All that should be output is the block of lines below from the line with "Sym) (zs : List F64) (rest" to the line with "0⟩).re (zs.getD (2", both included, exactly as written.

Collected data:
● ● ●

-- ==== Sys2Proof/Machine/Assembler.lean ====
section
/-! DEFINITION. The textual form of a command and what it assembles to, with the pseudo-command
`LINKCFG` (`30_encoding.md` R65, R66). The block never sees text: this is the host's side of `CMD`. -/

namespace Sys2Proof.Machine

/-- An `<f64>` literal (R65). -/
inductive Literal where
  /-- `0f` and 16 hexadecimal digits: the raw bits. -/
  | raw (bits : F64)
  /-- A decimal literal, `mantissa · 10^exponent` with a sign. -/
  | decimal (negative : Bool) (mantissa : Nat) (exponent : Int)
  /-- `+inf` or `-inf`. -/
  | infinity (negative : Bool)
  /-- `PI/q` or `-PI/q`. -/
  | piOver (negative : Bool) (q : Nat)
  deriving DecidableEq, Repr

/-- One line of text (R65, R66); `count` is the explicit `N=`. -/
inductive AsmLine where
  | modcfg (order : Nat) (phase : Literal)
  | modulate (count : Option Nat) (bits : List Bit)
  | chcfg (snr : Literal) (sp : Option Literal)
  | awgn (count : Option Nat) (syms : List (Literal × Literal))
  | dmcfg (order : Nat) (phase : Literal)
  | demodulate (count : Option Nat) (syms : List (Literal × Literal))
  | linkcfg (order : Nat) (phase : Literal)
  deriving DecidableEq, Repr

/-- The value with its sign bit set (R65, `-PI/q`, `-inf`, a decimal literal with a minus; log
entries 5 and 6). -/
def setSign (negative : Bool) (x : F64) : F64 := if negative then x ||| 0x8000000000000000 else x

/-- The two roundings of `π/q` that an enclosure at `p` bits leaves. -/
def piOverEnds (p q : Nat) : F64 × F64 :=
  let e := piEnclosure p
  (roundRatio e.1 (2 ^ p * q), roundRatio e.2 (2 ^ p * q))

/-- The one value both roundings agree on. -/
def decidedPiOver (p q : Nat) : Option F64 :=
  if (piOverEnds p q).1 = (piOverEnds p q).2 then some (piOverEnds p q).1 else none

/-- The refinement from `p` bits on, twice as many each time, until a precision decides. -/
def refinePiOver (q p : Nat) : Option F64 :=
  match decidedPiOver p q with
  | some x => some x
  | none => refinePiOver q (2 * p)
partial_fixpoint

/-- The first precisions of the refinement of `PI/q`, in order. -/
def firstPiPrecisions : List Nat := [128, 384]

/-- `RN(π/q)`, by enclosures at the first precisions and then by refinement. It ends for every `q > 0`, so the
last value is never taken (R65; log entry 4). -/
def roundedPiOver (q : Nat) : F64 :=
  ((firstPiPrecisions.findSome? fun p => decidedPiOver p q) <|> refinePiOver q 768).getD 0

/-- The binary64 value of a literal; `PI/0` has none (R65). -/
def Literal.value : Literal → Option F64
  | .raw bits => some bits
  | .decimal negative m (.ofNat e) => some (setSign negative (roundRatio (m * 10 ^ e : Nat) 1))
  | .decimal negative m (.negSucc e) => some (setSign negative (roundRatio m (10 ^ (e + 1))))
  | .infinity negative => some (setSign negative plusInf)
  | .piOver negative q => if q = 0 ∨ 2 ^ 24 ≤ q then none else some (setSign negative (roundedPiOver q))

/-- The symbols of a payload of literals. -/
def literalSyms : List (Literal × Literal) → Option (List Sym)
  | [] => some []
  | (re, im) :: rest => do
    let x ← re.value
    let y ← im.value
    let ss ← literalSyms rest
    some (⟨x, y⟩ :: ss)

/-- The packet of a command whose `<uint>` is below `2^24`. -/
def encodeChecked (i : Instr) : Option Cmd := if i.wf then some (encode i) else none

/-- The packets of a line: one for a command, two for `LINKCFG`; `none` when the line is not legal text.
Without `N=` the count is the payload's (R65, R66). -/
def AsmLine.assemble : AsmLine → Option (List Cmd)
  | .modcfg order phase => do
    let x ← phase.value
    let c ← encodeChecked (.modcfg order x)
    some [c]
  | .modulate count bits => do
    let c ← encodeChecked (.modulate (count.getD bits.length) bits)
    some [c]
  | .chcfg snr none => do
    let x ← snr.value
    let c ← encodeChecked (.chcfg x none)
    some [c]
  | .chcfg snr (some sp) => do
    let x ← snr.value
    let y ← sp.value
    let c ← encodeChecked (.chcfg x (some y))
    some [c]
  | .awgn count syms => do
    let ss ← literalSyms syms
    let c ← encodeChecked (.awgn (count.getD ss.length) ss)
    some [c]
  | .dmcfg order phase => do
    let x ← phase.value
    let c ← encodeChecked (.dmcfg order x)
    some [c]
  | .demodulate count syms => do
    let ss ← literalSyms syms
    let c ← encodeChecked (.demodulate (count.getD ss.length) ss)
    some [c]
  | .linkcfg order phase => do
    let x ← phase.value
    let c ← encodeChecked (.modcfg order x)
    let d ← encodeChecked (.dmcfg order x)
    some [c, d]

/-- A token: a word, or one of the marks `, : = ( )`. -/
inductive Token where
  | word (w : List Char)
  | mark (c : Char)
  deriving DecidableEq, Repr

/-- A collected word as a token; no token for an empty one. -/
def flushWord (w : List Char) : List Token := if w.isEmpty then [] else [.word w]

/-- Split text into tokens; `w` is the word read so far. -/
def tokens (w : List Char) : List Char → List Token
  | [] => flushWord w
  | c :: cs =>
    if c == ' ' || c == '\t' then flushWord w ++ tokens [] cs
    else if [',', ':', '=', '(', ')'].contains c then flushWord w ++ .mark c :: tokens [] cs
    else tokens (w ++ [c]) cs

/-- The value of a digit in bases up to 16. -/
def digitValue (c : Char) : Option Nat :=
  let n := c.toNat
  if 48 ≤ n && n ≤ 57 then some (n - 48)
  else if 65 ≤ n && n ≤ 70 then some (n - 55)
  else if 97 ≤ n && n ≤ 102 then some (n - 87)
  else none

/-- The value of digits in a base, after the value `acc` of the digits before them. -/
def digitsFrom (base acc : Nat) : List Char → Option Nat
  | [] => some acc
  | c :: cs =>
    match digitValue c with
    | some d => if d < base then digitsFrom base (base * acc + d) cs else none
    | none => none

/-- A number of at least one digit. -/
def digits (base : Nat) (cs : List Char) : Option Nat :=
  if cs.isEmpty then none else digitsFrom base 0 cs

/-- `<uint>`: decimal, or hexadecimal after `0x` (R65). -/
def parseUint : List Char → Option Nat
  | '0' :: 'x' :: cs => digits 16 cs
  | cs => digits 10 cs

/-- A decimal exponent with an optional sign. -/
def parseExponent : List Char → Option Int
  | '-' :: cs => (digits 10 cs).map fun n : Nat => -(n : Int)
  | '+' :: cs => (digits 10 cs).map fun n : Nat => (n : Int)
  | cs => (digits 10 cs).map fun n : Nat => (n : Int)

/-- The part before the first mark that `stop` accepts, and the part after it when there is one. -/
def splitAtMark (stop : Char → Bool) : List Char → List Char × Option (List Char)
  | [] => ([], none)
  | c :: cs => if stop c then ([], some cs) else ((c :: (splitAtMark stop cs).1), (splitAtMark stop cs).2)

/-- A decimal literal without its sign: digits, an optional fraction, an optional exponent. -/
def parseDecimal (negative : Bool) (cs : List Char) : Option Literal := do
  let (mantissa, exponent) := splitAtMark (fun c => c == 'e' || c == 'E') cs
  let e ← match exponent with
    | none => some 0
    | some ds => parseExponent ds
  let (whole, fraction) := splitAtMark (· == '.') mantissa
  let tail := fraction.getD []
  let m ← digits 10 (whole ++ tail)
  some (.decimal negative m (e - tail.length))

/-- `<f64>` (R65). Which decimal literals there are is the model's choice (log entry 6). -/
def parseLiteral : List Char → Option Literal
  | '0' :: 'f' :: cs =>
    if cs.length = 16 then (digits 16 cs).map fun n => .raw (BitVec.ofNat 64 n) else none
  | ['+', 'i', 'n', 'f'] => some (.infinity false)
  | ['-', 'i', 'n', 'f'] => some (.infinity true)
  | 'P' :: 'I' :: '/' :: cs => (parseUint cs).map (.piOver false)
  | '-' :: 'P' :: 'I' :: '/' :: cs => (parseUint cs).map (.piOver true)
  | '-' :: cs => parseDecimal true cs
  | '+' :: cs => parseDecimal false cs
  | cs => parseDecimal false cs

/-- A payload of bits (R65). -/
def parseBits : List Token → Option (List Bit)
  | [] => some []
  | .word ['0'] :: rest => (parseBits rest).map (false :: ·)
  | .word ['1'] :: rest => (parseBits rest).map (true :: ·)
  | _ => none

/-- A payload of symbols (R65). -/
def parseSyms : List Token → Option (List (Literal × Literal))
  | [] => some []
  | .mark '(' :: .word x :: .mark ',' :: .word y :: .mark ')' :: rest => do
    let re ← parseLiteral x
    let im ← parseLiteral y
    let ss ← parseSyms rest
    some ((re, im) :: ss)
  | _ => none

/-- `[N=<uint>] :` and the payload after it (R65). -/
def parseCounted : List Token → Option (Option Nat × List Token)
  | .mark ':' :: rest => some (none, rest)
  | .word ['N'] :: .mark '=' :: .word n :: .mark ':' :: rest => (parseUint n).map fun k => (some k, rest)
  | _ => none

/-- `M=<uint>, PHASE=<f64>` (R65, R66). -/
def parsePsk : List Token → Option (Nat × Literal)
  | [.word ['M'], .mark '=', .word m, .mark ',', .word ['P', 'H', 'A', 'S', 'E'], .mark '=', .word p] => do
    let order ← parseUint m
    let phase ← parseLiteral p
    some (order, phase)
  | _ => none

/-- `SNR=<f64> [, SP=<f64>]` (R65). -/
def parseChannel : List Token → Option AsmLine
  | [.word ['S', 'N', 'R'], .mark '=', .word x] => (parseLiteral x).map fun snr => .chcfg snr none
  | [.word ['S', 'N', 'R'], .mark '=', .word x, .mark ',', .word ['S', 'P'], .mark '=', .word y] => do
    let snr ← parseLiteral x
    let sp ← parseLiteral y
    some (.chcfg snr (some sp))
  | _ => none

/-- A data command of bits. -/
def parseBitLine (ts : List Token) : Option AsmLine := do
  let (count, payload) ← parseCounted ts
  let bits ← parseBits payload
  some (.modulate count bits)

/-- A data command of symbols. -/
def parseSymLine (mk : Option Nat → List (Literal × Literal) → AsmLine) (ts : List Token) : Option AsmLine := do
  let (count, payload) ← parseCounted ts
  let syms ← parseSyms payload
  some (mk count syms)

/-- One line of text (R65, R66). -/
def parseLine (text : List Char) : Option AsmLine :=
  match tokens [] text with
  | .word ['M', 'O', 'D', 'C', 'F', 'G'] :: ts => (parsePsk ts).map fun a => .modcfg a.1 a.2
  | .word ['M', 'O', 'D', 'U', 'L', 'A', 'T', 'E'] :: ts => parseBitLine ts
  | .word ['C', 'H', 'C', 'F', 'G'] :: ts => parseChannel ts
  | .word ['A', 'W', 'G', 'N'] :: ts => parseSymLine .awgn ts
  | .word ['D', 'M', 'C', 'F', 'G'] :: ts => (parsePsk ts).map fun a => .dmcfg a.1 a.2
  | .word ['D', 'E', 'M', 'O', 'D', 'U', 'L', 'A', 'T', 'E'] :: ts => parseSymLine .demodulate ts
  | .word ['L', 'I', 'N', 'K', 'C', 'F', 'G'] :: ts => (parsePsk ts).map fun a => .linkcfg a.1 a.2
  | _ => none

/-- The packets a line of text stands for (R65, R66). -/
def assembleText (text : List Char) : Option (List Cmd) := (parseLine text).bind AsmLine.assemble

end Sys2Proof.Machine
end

● ● ●

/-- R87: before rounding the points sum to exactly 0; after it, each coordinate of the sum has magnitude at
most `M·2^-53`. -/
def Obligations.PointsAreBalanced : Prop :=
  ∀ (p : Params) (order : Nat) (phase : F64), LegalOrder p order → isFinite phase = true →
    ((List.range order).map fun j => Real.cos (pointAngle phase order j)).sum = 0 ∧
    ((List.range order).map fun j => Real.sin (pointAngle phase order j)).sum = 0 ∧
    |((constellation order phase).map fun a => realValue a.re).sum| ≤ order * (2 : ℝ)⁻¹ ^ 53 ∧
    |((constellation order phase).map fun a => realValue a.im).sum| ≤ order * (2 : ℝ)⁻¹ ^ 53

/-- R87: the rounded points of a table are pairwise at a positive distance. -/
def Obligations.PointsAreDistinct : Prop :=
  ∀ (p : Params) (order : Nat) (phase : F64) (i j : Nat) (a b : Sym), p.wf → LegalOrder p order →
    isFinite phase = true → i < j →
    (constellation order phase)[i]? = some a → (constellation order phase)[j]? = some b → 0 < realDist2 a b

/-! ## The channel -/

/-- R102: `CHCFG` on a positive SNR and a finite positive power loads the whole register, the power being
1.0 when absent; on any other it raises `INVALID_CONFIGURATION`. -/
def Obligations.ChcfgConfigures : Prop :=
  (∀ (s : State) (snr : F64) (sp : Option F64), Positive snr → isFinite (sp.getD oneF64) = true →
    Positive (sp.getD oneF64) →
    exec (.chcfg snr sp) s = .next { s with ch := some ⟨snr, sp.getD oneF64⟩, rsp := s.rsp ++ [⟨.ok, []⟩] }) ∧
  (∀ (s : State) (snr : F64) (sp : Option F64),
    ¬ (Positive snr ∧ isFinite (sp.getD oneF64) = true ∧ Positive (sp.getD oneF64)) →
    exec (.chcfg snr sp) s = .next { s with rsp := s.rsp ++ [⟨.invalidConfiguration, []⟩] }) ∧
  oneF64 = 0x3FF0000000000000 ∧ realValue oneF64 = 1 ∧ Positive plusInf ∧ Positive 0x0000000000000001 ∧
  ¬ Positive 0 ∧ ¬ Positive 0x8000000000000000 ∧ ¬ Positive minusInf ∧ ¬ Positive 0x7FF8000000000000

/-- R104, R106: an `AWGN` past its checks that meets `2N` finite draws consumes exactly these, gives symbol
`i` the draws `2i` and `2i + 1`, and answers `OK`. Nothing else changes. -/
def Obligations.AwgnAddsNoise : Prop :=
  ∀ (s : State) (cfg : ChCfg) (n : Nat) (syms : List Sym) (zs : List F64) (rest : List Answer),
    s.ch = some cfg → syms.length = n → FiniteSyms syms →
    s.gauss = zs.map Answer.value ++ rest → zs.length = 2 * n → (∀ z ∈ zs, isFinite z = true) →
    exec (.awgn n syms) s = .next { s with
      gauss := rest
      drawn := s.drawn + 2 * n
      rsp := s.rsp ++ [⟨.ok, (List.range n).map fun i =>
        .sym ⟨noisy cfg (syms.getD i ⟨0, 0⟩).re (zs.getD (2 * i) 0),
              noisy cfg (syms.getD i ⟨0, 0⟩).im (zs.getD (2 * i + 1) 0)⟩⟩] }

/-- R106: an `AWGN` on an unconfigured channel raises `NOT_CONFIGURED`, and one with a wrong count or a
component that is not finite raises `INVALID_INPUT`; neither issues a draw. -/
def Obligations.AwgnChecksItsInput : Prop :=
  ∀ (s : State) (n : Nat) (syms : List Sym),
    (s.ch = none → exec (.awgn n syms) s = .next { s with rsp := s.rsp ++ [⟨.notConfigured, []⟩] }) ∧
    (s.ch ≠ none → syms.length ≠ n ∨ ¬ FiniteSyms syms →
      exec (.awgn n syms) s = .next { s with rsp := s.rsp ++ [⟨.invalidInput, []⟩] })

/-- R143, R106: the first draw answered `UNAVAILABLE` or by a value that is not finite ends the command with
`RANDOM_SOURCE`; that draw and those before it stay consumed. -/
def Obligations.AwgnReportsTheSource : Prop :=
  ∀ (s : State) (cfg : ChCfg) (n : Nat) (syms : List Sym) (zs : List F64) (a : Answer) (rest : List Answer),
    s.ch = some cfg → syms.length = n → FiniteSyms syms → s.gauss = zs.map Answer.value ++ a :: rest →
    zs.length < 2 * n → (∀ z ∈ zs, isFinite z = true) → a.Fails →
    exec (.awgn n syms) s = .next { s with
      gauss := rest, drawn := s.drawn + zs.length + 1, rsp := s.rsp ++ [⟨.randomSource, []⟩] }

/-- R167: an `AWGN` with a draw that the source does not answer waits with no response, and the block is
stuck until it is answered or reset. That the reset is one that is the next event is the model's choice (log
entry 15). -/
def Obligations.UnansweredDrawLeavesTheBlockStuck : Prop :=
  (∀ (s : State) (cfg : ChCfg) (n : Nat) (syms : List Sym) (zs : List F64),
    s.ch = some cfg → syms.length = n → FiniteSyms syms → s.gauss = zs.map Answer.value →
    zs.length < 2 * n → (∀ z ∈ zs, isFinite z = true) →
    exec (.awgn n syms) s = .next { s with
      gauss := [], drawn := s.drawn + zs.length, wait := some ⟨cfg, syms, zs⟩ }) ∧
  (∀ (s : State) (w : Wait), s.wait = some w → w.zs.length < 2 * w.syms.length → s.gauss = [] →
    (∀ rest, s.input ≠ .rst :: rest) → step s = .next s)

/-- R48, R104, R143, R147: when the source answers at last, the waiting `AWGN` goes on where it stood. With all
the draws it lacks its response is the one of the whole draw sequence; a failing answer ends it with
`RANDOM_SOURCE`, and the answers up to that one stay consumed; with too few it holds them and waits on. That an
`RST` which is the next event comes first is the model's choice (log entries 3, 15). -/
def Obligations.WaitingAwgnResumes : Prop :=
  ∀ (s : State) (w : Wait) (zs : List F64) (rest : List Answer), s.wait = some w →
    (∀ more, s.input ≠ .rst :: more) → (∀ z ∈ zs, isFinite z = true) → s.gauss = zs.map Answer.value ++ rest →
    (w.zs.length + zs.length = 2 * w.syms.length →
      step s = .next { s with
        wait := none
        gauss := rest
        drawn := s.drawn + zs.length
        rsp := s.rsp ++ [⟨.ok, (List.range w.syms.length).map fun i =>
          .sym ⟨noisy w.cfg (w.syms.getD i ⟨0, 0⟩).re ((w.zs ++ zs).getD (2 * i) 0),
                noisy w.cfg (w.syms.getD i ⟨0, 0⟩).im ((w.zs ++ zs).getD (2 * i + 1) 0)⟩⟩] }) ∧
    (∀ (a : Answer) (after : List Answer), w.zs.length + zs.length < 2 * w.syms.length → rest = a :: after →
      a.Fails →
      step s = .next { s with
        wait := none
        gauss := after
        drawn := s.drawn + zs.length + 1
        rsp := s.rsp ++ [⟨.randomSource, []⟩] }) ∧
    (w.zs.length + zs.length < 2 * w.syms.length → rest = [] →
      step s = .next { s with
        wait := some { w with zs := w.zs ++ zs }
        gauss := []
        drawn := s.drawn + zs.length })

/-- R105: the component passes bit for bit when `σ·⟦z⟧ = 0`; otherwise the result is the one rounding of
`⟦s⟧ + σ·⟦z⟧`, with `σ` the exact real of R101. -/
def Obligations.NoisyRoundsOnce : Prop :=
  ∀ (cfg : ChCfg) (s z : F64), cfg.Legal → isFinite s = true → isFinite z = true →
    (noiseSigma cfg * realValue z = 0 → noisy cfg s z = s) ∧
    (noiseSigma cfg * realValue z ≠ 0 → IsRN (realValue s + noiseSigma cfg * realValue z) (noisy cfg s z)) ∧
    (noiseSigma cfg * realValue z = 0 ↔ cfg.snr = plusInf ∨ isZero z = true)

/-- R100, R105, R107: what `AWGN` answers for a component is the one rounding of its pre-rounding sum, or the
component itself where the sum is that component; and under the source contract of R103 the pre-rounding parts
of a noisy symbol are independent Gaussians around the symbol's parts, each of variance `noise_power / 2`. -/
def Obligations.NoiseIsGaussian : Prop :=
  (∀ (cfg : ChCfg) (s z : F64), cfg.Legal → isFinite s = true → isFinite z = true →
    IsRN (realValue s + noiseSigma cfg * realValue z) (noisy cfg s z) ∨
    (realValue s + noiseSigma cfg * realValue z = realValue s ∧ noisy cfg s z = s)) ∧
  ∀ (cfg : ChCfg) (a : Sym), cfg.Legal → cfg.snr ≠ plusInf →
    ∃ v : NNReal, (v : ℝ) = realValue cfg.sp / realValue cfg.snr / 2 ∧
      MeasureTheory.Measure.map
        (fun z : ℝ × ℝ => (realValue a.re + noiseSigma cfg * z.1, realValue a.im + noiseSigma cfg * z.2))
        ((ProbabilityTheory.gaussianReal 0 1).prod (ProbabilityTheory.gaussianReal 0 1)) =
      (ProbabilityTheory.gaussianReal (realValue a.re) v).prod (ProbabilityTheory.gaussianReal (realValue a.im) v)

● ● ●

The completed task:
  ∀ (s : State) (cfg : ChCfg) (n : Nat) (syms : List Sym) (zs : List F64) (rest : List Answer),
    s.ch = some cfg → syms.length = n → FiniteSyms syms →
    s.gauss = zs.map Answer.value ++ rest → zs.length = 2 * n → (∀ z ∈ zs, isFinite z = true) →
    exec (.awgn n syms) s = .next { s with
      gauss := rest
      drawn := s.drawn + 2 * n
      rsp := s.rsp ++ [⟨.ok, (List.range n).map fun i =>
        .sym ⟨noisy cfg (syms.getD i ⟨0, 0⟩).re (zs.getD (2 * i) 0),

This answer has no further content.